Take every line containing "MateState" out of the records.

▸ **Data shown**
● ● ● ●
def item : MateItem := { kind := 0, unit := 3, index := 0, frame := 8 }
def own (v : Nat) : MateState := { own := [({ item := item, flags := 0, value := v }, 0)], alive := 1 }
theorem witness_compare :
    let f := frame (.moor (.compare [{ item := item, flags := 0, value := 4 }]))
    ArrivesMoored (unit 2 (own 4)) 16 f ∧ (after (.moorCompareReceived 16 f) (unit 2 (own 4))).rd MATE Reg.MATE_COMPARED = 1 ∧
      (after (.moorCompareReceived 16 f) (unit 2 (own 5))).rd MATE Reg.MATE_MISMATCHES = 1 ∧
      (after (.moorCompareReceived 16 f) (unit 2)).mate.theirs.length = 1 := by unfold ArrivesMoored; decide +kernel
/-- In a suspended channel: its eighth equal record ends it, a record of another slice does not count, another value is a departure again; a
flagged departure suspends; in QUALIFYING a mismatch fails the attempt. -/
theorem witness_compare_suspended :
    let s (n : Nat) := unit 2 { suspended := [(unitKey item, (n, 4, 0))] }
    let r (v f : Nat) : MateRecord := { item := item, flags := f, value := v }
    let other : MateRecord := { item := { item with index := 1 }, flags := 0, value := 4 }
    ((s 7).compareItem (r 4 0) (r 4 0)).mate.suspended = [] ∧ ((s 6).compareItem (r 4 0) (r 4 0)).mate.suspended = [(unitKey item, (7, 4, 0))] ∧
      ((s 7).compareItem other other).mate.suspended = [(unitKey item, (7, 4, 0))] ∧
      ((s 7).compareItem (r 4 0) (r 5 0)).rd MATE Reg.MATE_DEPARTURES = 1 ∧
      ((unit 2).compareItem (r 4 1) (r 5 0)).mate.suspended = [(unitKey item, (0, 0, 0))] ∧ ((unit 3).compareItem (r 4 0) (r 5 0)).role = 5 ∧
      ((unit 2).compareItem (r 4 0) (r 5 0)).mate.arb.isSome = true := by decide +kernel
theorem witness_missing :
    let s := { unit 2 (own 4) with tm := { frame := 2 } }
    (s.mate.own.find? fun e => e.1.item = item).isSome = true ∧ s.mate.alive ≠ 0 ∧ (after (.moorRecordMissing item) s).rd MATE Reg.MATE_MISSING = 1 := by
  decide +kernel
theorem witness_mate_health :
    let f := frame (.moor (.health [0, 0, 0, 0, 0, 0, 0, 1]))
    let h := frame (.moor (.thermal 31 9 0 true []))
    ArrivesMoored (unit 1) 16 f ∧ ArrivesMoored (unit 2) 16 h ∧ (after (.moorHealthReceived 16 f) (unit 1)).mate.mateCritical = true ∧
      ((after (.moorThermalReceived 16 h) (unit 2)).thermalSets 31).map (·.frame) = [9] := by unfold ArrivesMoored; decide +kernel
def arb (o m : Option (Bool × List Nat)) : MateState := { arb := some { item := item, own := o, mate := m } }
theorem witness_arbitration :
    let f := frame (.moor (.arbStart item))
    let g (fail : Bool) := frame (.moor (.arbResult item fail []))
    ArrivesMoored (unit 1) 16 f ∧ (after (.arbStartReceived 16 f) (unit 1)).mate.arb.isSome = true ∧
      ((after (.arbRunDone true []) (unit 1 (arb none none))).mate.arb.map (·.own)) = some (some (true, [])) ∧
      ArrivesMoored (unit 1 (arb (some (true, [])) none)) 16 (g false) ∧
      (after (.arbResultReceived 16 (g false)) (unit 1 (arb (some (true, [])) none))).role = 4 ∧
      (after (.arbResultReceived 16 (g true)) (unit 1 (arb (some (false, [])) none))).role = 1 ∧
      (after (.arbResultReceived 16 (g false)) (unit 2 (arb (some (true, [])) none))).role = 4 ∧
      tfind (after (.arbResultReceived 16 (g false)) (unit 1 (arb (some (false, [])) none))).mate.suspended (unitKey item) = some (0, 0, 0) ∧
      (after .arbResultTimeout (unit 1 (arb (some (false, [])) none))).mate.arb = none := by unfold ArrivesMoored; decide +kernel
/-- Both results are in: the table of R415 in each of its four rows. -/
theorem witness_arb_decide :
    let x : Arbitration := { item := item, lent := [7] }
    let go (role : Nat) (o m : Bool) := (unit role { arb := some x }).arbDecide x (o, []) (m, [])
    let res (s : State) := s.rd MATE ⟨0x08C, 3, 0⟩
    res (go 1 false false) = 2 ∧ res (go 1 true false) = 4 ∧ (go 1 true false).role = 4 ∧ res (go 1 false true) = 6 ∧ (go 2 true false).role = 4 ∧
      res (go 1 true true) = 8 ∧ (go 1 true true).role = 1 ∧
      res ((ready).arbDecide x (false, []) (true, [])) = 4 ∧ (ready).mayClaim (ready).mateIsReady 3 = true ∧
      ((ready).arbDecide x (false, []) (true, [])).role = 1 := by decide +kernel
/-- A takeback request that comes too late, one during arbitration; the beat that asks for takeback; a page that becomes enabled, and disabled. -/
theorem witness_mate_beat :
    let f := frame (.moor (.helm 1 9))
    let q := unit 3 {} [(MATE, Reg.MATE_QUAL_PROGRESS, 4), (MATE, Reg.MATE_QUAL_BEATS, 5)]
    ((after (.takebackReqReceived 16 f) { unit 1 with tm := { sys := beatStart 9 8 } }).mate.takeback) = none ∧
      ((after (.takebackReqReceived 16 f) (unit 1 (arb none none))).mate.takeback) = none ∧ q.mateBeat.mate.takeback = some (2, false, false) ∧
      (q.enabled MATE) = true ∧ (unit 5 {} [(MATE, Reg.MATE_HOLDOFF_LEFT, 3)]).mateBeat.rd MATE Reg.MATE_HOLDOFF_LEFT = 2 ∧
      ((unit 0).mateApplied State.reset).role = 2 ∧ ((put [(MATE, Reg.PAGE_CTL_ENABLE, 0)] (unit 2)).mateApplied (unit 2)).role = 0 := by decide +kernel
theorem witness_takeback :
    let f (k : Nat) := frame (.moor (.helm k 9))
    let t (b : Bool) : MateState := { takeback := some (9, b, false) }
    ArrivesMoored (unit 1) 16 (f 1) ∧ (after (.takebackReqReceived 16 (f 1)) (unit 1)).mate.takeback = some (9, true, false) ∧
      ArrivesMoored (unit 3 (t false)) 16 (f 2) ∧ (after (.takebackAckReceived 16 (f 2)) (unit 3 (t false))).mate.takeback = some (9, true, false) ∧
      (after (.takebackNakReceived 16 (f 3)) (unit 3 (t false))).role = 5 ∧ (after (.takebackYield 0) (unit 1 (t true))).role = 2 ∧
      (after .takebackTimeout (unit 3 (t false))).role = 5 ∧ (after .holdoffExpiry (unit 5)).role = 2 := by unfold ArrivesMoored; decide +kernel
● ● ● ●
▸ **Output below**
def own (v : Nat) : MateState := { own := [({ item := item, flags := 0, value := v }, 0)], alive := 1 }
def arb (o m : Option (Bool × List Nat)) : MateState := { arb := some { item := item, own := o, mate := m } }
    let t (b : Bool) : MateState := { takeback := some (9, b, false) }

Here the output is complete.